*Exercise objective*
Search term "carry": copy each line of the data containing it.

(Source records)
========================================================================

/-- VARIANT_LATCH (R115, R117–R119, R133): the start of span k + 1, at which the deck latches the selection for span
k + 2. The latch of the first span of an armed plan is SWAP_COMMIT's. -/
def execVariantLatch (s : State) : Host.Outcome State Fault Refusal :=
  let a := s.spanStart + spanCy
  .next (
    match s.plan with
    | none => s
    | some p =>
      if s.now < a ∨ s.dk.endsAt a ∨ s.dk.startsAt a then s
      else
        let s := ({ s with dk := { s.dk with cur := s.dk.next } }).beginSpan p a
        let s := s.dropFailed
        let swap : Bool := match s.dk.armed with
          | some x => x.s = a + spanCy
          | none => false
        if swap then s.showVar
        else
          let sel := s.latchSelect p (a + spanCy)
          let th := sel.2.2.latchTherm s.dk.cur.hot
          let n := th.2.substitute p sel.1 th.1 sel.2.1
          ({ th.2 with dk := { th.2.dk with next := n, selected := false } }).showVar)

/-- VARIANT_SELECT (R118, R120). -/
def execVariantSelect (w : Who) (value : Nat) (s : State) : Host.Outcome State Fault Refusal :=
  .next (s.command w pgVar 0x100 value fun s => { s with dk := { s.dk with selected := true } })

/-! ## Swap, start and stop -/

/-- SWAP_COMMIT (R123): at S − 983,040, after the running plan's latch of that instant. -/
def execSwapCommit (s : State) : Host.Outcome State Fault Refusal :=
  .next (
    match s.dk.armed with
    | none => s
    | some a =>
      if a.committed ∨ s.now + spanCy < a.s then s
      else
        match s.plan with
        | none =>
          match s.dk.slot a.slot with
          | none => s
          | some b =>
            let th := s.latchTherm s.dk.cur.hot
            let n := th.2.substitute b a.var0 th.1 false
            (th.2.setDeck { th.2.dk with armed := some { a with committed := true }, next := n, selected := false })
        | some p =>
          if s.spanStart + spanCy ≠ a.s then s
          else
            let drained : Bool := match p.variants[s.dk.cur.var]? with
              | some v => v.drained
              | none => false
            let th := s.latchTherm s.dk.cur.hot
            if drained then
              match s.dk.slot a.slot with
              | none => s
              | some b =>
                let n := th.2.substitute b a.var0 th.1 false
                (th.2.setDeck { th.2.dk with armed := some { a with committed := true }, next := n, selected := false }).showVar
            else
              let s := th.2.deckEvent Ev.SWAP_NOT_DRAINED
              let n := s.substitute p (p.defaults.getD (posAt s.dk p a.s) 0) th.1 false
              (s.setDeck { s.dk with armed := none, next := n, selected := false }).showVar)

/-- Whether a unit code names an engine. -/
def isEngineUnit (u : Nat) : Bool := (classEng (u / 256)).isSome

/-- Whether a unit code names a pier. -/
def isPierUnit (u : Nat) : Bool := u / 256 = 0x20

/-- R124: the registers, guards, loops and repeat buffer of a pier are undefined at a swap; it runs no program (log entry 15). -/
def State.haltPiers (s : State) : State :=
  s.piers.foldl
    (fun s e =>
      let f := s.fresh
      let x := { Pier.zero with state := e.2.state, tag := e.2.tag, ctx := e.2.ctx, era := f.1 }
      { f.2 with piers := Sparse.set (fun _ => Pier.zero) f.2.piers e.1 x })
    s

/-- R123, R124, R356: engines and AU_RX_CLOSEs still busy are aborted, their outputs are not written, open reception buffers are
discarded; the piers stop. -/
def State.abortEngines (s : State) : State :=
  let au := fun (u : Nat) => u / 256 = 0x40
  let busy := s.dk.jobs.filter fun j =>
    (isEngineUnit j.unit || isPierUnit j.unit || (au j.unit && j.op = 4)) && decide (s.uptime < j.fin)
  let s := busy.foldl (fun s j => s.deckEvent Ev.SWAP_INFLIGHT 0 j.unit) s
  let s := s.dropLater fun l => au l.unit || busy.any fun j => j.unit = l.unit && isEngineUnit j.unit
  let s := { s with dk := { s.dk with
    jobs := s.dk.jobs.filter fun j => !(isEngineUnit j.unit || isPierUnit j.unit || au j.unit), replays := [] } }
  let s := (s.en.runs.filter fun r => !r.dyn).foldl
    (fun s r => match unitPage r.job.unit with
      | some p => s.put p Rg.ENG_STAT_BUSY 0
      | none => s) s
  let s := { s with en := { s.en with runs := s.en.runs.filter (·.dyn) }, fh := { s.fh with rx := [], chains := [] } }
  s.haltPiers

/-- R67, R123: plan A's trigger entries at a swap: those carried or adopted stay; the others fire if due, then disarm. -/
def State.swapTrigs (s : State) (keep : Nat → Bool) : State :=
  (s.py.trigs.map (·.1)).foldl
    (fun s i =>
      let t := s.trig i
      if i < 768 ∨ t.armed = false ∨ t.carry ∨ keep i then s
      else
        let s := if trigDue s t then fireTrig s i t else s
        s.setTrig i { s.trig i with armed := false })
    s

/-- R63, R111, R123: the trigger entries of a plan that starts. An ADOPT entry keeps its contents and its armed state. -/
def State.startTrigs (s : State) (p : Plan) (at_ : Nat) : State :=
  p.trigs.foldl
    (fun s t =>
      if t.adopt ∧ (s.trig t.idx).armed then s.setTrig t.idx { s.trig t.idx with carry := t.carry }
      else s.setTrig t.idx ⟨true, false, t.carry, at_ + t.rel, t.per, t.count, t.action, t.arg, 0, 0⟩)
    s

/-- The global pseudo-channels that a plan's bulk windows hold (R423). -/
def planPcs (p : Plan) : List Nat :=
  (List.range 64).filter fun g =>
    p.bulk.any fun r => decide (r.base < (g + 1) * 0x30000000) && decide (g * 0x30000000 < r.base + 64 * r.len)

========================================================================

*Task solution*
      if i < 768 ∨ t.armed = false ∨ t.carry ∨ keep i then s
      if t.adopt ∧ (s.trig t.idx).armed then s.setTrig t.idx { s.trig t.idx with carry := t.carry }
      else s.setTrig t.idx ⟨true, false, t.carry, at_ + t.rel, t.per, t.count, t.action, t.arg, 0, 0⟩)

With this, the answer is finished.